* _Brief_
For the records below, work out the number of lines holding "trans" and reply with only that.

* _Records_
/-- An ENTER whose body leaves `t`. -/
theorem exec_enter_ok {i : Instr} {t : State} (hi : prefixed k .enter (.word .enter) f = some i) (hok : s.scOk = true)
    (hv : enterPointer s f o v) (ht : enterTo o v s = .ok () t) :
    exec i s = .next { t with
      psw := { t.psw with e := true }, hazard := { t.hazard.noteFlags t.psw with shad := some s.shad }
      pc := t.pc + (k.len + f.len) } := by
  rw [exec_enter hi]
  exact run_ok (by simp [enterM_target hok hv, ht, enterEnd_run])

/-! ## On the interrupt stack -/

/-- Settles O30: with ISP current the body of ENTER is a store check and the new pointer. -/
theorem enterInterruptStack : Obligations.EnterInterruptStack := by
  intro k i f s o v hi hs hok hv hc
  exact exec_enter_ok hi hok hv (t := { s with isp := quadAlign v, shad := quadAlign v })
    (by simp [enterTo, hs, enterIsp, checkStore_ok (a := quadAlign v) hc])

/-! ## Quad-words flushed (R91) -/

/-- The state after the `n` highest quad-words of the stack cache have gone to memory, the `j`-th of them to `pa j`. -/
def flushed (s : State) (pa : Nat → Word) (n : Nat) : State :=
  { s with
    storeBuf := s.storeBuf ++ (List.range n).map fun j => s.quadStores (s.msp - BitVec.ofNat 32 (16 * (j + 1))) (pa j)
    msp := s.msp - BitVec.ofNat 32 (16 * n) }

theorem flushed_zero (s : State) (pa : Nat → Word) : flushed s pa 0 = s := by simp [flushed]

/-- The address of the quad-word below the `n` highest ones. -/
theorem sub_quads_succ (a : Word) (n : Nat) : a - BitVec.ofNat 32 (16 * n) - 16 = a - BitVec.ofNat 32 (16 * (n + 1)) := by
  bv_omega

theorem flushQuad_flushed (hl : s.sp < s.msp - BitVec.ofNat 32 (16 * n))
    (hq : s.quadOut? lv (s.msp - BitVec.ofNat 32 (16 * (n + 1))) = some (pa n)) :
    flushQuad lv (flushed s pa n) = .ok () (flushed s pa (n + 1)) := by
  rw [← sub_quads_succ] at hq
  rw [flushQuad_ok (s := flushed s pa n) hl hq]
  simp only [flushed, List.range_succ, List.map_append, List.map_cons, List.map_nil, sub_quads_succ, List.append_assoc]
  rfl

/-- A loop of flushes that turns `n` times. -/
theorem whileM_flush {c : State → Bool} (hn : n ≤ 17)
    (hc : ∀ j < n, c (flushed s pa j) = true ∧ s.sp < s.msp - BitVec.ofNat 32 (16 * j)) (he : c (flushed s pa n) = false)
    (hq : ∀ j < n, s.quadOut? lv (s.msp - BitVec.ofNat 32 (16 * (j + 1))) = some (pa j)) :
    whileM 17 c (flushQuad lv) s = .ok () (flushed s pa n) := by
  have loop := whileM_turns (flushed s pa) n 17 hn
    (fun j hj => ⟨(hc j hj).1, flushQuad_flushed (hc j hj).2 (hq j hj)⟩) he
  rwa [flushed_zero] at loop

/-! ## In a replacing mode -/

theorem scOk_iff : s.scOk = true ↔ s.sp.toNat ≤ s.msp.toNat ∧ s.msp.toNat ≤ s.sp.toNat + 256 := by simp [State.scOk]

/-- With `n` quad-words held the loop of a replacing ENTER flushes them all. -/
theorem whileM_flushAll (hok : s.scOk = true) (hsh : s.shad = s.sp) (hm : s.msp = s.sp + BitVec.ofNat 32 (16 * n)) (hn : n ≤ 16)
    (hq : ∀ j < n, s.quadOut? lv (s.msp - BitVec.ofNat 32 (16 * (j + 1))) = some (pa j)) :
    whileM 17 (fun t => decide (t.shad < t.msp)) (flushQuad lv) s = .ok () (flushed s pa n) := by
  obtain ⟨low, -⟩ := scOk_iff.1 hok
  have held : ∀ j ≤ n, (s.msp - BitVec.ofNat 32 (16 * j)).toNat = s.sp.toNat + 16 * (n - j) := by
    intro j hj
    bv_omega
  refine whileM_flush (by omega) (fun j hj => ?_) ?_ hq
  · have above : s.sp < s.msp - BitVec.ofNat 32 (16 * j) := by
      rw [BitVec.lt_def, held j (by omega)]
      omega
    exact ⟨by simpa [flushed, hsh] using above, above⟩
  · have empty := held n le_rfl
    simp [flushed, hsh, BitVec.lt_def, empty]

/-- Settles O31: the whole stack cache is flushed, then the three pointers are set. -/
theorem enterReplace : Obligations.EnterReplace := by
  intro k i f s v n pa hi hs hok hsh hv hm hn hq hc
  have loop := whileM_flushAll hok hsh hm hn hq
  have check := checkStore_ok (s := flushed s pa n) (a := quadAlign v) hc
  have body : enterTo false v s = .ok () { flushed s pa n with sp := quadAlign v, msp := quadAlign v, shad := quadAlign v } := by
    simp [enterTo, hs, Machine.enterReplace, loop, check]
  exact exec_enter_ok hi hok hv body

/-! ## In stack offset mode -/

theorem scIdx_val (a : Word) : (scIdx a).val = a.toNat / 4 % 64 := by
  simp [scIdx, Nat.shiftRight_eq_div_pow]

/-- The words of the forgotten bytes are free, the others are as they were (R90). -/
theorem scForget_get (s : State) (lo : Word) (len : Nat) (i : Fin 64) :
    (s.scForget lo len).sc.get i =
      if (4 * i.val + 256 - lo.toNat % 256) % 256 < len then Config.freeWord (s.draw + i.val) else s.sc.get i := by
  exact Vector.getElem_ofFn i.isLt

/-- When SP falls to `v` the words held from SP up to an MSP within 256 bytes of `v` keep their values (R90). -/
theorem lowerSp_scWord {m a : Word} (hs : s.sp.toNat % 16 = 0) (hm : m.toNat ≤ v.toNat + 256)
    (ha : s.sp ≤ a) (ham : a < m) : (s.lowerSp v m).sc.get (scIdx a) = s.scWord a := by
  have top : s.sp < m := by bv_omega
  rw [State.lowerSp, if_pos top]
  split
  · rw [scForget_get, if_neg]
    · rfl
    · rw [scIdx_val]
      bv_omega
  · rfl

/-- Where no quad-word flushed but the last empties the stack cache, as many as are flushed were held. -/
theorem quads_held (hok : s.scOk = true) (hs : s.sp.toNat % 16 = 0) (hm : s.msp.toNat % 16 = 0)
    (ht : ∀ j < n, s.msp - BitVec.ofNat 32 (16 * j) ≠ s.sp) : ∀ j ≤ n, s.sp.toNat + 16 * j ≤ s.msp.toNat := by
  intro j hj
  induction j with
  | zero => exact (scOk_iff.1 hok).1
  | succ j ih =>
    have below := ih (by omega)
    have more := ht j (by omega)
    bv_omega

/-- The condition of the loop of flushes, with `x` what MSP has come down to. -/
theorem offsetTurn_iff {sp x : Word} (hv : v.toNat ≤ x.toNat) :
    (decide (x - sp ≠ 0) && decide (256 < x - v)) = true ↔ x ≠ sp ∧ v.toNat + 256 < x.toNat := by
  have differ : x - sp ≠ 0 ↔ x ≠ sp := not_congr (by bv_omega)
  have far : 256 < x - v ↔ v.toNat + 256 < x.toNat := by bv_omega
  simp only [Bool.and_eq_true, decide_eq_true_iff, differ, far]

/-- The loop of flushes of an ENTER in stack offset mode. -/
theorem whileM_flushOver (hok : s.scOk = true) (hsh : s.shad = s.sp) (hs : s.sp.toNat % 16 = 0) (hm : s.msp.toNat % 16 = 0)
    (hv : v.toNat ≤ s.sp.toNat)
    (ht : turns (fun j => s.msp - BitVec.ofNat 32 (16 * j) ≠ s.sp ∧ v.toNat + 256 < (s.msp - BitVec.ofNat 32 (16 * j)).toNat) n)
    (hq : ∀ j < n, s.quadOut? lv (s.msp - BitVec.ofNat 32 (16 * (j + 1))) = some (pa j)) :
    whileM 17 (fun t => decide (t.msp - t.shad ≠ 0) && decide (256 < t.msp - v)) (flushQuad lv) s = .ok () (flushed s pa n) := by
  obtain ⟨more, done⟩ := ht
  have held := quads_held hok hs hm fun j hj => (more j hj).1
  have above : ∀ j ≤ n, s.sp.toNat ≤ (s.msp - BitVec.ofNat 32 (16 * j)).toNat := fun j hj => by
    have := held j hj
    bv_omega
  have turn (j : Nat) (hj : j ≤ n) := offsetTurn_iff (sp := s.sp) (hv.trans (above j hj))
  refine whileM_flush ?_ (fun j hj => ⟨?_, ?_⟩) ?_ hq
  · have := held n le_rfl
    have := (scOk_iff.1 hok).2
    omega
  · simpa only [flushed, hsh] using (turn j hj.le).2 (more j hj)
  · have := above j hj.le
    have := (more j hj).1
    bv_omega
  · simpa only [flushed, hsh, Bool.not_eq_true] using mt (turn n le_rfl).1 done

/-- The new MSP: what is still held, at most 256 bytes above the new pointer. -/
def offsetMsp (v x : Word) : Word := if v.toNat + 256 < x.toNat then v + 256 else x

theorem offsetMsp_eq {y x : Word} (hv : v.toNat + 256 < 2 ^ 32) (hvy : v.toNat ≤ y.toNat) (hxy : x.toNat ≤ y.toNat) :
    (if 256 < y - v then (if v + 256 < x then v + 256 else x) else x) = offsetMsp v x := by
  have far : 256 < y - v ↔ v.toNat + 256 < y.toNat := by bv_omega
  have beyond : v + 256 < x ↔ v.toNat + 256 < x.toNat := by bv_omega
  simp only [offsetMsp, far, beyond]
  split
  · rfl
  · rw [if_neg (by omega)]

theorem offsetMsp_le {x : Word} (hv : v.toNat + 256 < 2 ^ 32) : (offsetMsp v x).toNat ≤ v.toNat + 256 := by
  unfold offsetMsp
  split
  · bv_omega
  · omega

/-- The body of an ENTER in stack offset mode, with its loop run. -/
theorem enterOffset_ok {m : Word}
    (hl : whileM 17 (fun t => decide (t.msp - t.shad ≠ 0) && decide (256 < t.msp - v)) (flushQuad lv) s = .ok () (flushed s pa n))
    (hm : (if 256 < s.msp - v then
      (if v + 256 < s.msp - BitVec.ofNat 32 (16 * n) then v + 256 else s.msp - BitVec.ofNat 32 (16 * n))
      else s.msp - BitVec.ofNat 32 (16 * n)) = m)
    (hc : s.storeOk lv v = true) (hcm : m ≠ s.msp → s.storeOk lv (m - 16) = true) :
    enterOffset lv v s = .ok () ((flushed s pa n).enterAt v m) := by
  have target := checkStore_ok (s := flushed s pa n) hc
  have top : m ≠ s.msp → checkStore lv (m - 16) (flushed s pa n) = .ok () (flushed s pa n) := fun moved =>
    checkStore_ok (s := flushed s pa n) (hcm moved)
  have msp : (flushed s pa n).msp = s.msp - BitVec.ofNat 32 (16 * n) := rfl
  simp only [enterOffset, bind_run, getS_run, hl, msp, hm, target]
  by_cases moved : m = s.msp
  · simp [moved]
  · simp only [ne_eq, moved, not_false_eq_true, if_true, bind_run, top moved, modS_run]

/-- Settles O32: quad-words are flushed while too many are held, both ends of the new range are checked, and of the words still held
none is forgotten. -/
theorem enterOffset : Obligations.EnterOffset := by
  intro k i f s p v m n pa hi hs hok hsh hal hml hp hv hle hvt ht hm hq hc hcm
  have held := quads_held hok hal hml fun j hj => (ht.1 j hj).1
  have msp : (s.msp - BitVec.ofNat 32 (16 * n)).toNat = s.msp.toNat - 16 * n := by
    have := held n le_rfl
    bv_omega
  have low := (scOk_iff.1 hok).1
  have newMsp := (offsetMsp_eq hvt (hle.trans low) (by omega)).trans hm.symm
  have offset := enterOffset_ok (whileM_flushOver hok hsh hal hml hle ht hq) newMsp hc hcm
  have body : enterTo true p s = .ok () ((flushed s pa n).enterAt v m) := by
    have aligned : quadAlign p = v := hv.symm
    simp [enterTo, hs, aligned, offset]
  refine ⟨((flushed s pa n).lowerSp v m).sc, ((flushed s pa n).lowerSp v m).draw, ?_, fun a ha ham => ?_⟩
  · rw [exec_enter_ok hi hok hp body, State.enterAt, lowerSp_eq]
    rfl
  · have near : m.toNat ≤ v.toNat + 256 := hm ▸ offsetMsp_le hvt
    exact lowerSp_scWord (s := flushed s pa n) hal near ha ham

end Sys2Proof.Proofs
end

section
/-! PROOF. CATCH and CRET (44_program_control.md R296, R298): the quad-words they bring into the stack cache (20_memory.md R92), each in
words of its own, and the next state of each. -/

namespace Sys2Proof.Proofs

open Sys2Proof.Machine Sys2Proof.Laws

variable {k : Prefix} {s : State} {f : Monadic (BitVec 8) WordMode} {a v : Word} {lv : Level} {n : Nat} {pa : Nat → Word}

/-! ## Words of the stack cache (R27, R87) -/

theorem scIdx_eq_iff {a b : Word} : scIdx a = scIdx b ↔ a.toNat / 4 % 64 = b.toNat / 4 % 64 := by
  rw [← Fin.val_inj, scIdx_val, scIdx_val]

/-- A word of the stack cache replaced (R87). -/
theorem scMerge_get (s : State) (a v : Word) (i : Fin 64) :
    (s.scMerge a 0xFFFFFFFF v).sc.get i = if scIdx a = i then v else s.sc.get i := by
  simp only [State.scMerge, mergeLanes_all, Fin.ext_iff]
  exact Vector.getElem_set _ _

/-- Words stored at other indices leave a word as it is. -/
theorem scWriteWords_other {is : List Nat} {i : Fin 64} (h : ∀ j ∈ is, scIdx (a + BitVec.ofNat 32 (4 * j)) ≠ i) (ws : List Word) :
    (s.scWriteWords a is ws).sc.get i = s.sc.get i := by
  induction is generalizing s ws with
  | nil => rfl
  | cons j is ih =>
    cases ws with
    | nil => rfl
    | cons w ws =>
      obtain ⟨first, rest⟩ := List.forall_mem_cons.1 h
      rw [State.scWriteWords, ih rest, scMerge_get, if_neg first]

* _Result_
2